Tuesday, February 23, 2010

Even Nature Knows



For years we have traveled to Garden City, SC, to the condo of a dear friend, to enjoy our favorite vacation spot during Spring Break. We spend the week swimming in the ocean, collecting shells, sunbathing, building sandcastles, watching the dolphins leap by, feeding seagulls, avoiding jellyfish, delighting in sun and moonrises, catching anoles, starfish and coquinos, flying kites, playing football, frisbee or bocci or just praying, walking and breathing in the Good Lord at the ocean shore. We love to be there.

Typically when we go it falls on Holy Week. With Easter coming the Sunday following the first full moon after the spring equinox, we always get to see the full moon rise red out of the ocean then hover over a calm sea ... once with a halo and moonlight reflection in the ocean that looked like the cross of Christ.

But with all the fun we're having at the beach, often times we forget it's Holy Week. Never Easter, of course, but Maundy Thursday to celebrate the Last Supper and Good Friday often would succumb to sunny days at the beach, seafood buffets and late night dips in the hot tub.

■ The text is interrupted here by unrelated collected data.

-- ==== Sys2Proof/Laws/PerInstr.lean ====
section
/-! SUPPORT. A law of every command, one lemma a constructor: the link and the code that a command is a request of belong
together (R169). -/

namespace Sys2Proof.Laws.CodeBelongs

open Sys2Proof Sys2Proof.Machine

/-- A command that is a request carries a code of the link it is sent on (R169). -/
def Statement (i : Instr) : Prop := ∀ (k : LinkId) (code : Byte), requestOn i = some (k, code) → k.hasCode code = true

/-- A command whose request, if it is one, has a code of its link satisfies the law. -/
theorem of_request {i : Instr} (h : ((requestOn i).all fun x => x.1.hasCode x.2) = true) : Statement i := by
  intro k code hk; simpa [hk] using h

theorem enroll (label : Label) (cls : Byte) (slot : BitVec 16) : Statement (.enroll label cls slot) := of_request (by rfl)
theorem lookup (label : Label) : Statement (.lookup label) := of_request (by rfl)
theorem slotQuery (slot : BitVec 16) : Statement (.slotQuery slot) := of_request (by rfl)
theorem nextLabel (label : Label) : Statement (.nextLabel label) := of_request (by rfl)
theorem place (label : Label) (slot : BitVec 16) : Statement (.place label slot) := of_request (by rfl)
theorem relocate (label : Label) (slot : BitVec 16) : Statement (.relocate label slot) := of_request (by rfl)
theorem unbind (label : Label) : Statement (.unbind label) := of_request (by rfl)
theorem retire (label : Label) : Statement (.retire label) := of_request (by rfl)
theorem clearMark (label : Label) (mark : Byte) : Statement (.clearMark label mark) := of_request (by rfl)
theorem setClass (label : Label) (cls : Byte) : Statement (.setClass label cls) := of_request (by rfl)
theorem extendDue (label : Label) (hours : BitVec 16) : Statement (.extendDue label hours) := of_request (by rfl)
theorem openManifest (direction courier : Byte) (consignment dueHours : BitVec 16) : Statement (.openManifest direction courier consignment dueHours) := of_request (by rfl)
theorem addItem (label : Label) : Statement (.addItem label) := of_request (by rfl)
theorem dropItem (label : Label) : Statement (.dropItem label) := of_request (by rfl)
theorem offerManifest : Statement (.offerManifest) := of_request (by rfl)
theorem cancelManifest : Statement (.cancelManifest) := of_request (by rfl)
theorem readManifest : Statement (.readManifest) := of_request (by rfl)
theorem releaseManifest : Statement (.releaseManifest) := of_request (by rfl)
theorem enrolCourier (entry : Byte) (badge : BitVec 24) (code : AccessCode) : Statement (.enrolCourier entry badge code) := of_request (by rfl)
theorem revokeCourier (entry : Byte) : Statement (.revokeCourier entry) := of_request (by rfl)
theorem unlockCourier (entry : Byte) : Statement (.unlockCourier entry) := of_request (by rfl)
theorem readCourier (entry : Byte) : Statement (.readCourier entry) := of_request (by rfl)
theorem setZoneMode (zone mode : Byte) : Statement (.setZoneMode zone mode) := of_request (by rfl)
theorem setBoundary (boundary value : Byte) : Statement (.setBoundary boundary value) := of_request (by rfl)
theorem setClimate (zone period staleLimit : Byte) (rhTarget : BitVec 16) (rhBand : Byte) (tTarget : BitVec 16) (tBand recovery : Byte) (alert exposure : BitVec 24) : Statement (.setClimate zone period staleLimit rhTarget rhBand tTarget tBand recovery alert exposure) := of_request (by rfl)
theorem readZone (zone : Byte) : Statement (.readZone zone) := of_request (by rfl)
theorem resetDose (zone : Byte) : Statement (.resetDose zone) := of_request (by rfl)
theorem setTrim (zone trimT trimH : Byte) : Statement (.setTrim zone trimT trimH) := of_request (by rfl)
theorem setStartMode (zone mode : Byte) : Statement (.setStartMode zone mode) := of_request (by rfl)
theorem setConditioning (kT kH base : Byte) : Statement (.setConditioning kT kH base) := of_request (by rfl)
theorem readConditioning : Statement (.readConditioning) := of_request (by rfl)
theorem setLoop (loop : Byte) (openMax normalMax alarmMax : BitVec 16) (policy capture : Byte) : Statement (.setLoop loop openMax normalMax alarmMax policy capture) := of_request (by rfl)
theorem loopReturn (loop : Byte) : Statement (.loopReturn loop) := of_request (by rfl)
theorem clearLoopFlags (loop : Byte) (openSeen shortSeen alarmSeen : Bool) : Statement (.clearLoopFlags loop openSeen shortSeen alarmSeen) := of_request (by rfl)
theorem abortRelease (zone : Byte) : Statement (.abortRelease zone) := of_request (by rfl)
theorem manualRelease (zone : Byte) : Statement (.manualRelease zone) := of_request (by rfl)
theorem resetAlarm (zone : Byte) : Statement (.resetAlarm zone) := of_request (by rfl)
theorem bankReloaded : Statement (.bankReloaded) := of_request (by rfl)
theorem setRelease (scope b0 b1 b2 b3 : Byte) : Statement (.setRelease scope b0 b1 b2 b3) := of_request (by rfl)
theorem status : Statement (.status) := of_request (by rfl)
theorem clearEvents (choice : BitVec 24) : Statement (.clearEvents choice) := of_request (by rfl)
theorem setEventEnable (enables : BitVec 24) : Statement (.setEventEnable enables) := of_request (by rfl)
theorem setClock (count : BitVec 32) : Statement (.setClock count) := of_request (by rfl)
theorem readClock : Statement (.readClock) := of_request (by rfl)
theorem setLine (line : Byte) (level : Bool) : Statement (.setLine line level) := of_request (by rfl)
theorem setExpect (levels : BitVec 16) : Statement (.setExpect levels) := of_request (by rfl)
theorem setLineFunction (direction line function zone : Byte) : Statement (.setLineFunction direction line function zone) := of_request (by rfl)
theorem setTimers (handover release openLimit : BitVec 16) : Statement (.setTimers handover release openLimit) := of_request (by rfl)
theorem setClassLimit (cls : Byte) (limit : BitVec 16) : Statement (.setClassLimit cls limit) := of_request (by rfl)
theorem storeSettings : Statement (.storeSettings) := of_request (by rfl)
theorem setLinkRate (link divisor : Byte) : Statement (.setLinkRate link divisor) := of_request (by rfl)
theorem identifyPart : Statement (.identifyPart) := of_request (by rfl)
theorem identify (badge : BitVec 24) (code : AccessCode) : Statement (.identify badge code) := of_request (by rfl)
theorem declare (consignment : BitVec 16) (caseT caseH : Option (BitVec 16)) : Statement (.declare consignment caseT caseH) := of_request (by rfl)
theorem deposit (label : Label) : Statement (.deposit label) := of_request (by rfl)
theorem accept (label : Label) : Statement (.accept label) := of_request (by rfl)
theorem decline (label : Label) : Statement (.decline label) := of_request (by rfl)
theorem view : Statement (.view) := of_request (by rfl)
theorem finish : Statement (.finish) := of_request (by rfl)
theorem leave : Statement (.leave) := of_request (by rfl)
theorem hatchStatus : Statement (.hatchStatus) := of_request (by rfl)
theorem unknownRequest (link : LinkId) (code : Byte) (params : List Byte) : Statement (.unknownRequest link code params) := of_request (by rfl)
theorem frameDiscard (link : LinkId) : Statement (.frameDiscard link) := of_request (by rfl)
theorem frameGapTimeout (link : LinkId) : Statement (.frameGapTimeout link) := of_request (by rfl)
theorem responseSent (link : LinkId) : Statement (.responseSent link) := of_request (by rfl)
theorem handoverTimerExpiry : Statement (.handoverTimerExpiry) := of_request (by rfl)
theorem releaseTimerExpiry : Statement (.releaseTimerExpiry) := of_request (by rfl)
theorem hatchOpenLimitReached : Statement (.hatchOpenLimitReached) := of_request (by rfl)
theorem verificationWindowExpiry (zone : Zone) : Statement (.verificationWindowExpiry zone) := of_request (by rfl)
theorem countdownExpiry (zone : Zone) : Statement (.countdownExpiry zone) := of_request (by rfl)
theorem releasePulseEnd : Statement (.releasePulseEnd) := of_request (by rfl)
theorem climateSample (zone : Zone) (counts : RawCounts) : Statement (.climateSample zone counts) := of_request (by rfl)
theorem loopSample (loop : Zone) (count : BitVec 12) : Statement (.loopSample loop count) := of_request (by rfl)
theorem elapsedMinuteTick : Statement (.elapsedMinuteTick) := of_request (by rfl)
theorem elapsedHourTick : Statement (.elapsedHourTick) := of_request (by rfl)
theorem siteClockSecond : Statement (.siteClockSecond) := of_request (by rfl)
theorem storeWriteComplete : Statement (.storeWriteComplete) := of_request (by rfl)
theorem inputLineChange (line : Fin 12) (level : Bool) : Statement (.inputLineChange line level) := of_request (by rfl)
theorem resetAssert : Statement (.resetAssert) := of_request (by rfl)
theorem powerLoss : Statement (.powerLoss) := of_request (by rfl)
theorem startUp : Statement (.startUp) := of_request (by rfl)
theorem startUpComplete (pins : BitVec 12) (climate : PerZone RawCounts) (loops : PerZone (BitVec 12)) : Statement (.startUpComplete pins climate loops) := of_request (by rfl)
theorem backupBelowRetention : Statement (.backupBelowRetention) := of_request (by rfl)
theorem characterReceived (link : LinkId) (char : Byte) (stopOk : Bool) : Statement (.characterReceived link char stopOk) := of_request (by rfl)

end Sys2Proof.Laws.CodeBelongs
end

Until one year we got a nice reminder from nature about the significance of the holiday. In 1999, we visited Garden City with Brad's parents and brother's family. We were having a great time together and the weather was so cooperative giving us warm temperatures and lots of sunshine. This particular Good Friday we were out on the beach as usual when suddenly a fog rolled in ... nothing like we'd ever seen before. It came out of nowhere thickly settling over the beach. It was so dense, we couldn't see the water anymore from our beach chairs. Brad and Anton were trying to play football and were having trouble seeing each other to catch. Looking at the time we noticed something interesting ... it was noon. We headed up to the condo to wait out the fog. And promptly at 3 p.m, it lifted. But the rest of the day remained gloomy. When we realized the fog was from noon-3 p.m, we realized the significance.

Luke 23:44-46 says: "It was now about noon and darkness came over the whole land until three in the afternoon while the sun's light failed and the curtain of the temple was torn in two. Then Jesus crying with a loud voice said, "Father into your hands I commend my spirit." Having said this He breathed His last."

Good Friday was very different for us that day. We all took notice of what nature was trying to remind us: an innocent man suffered and died on a cross nearly 2,000 years before for our salvation. God came down from His throne in Heaven to die for us. That is some profound kind of love. It was overwhelming and deep for us all. And we have never forgot it.

Likewise, we have not forgotten our sunrise service on the beach one Easter morning a few years ago. As the seagulls began to cry with the dawn, the sun just peaking over the horizon, we burst into singing my favorite hymn, "Jesus Christ is Risen Today." The church we worshiped with that morning had a large wooden cross standing in the sand and the sun rose behind it. I took a picture of that moment and it's on this blog page all the time. It was a beautiful, breathtaking moment in time.

I am grateful to God for these reminders in nature of the importance of the events that week. A horrifying death ... and triumphant, glorious life!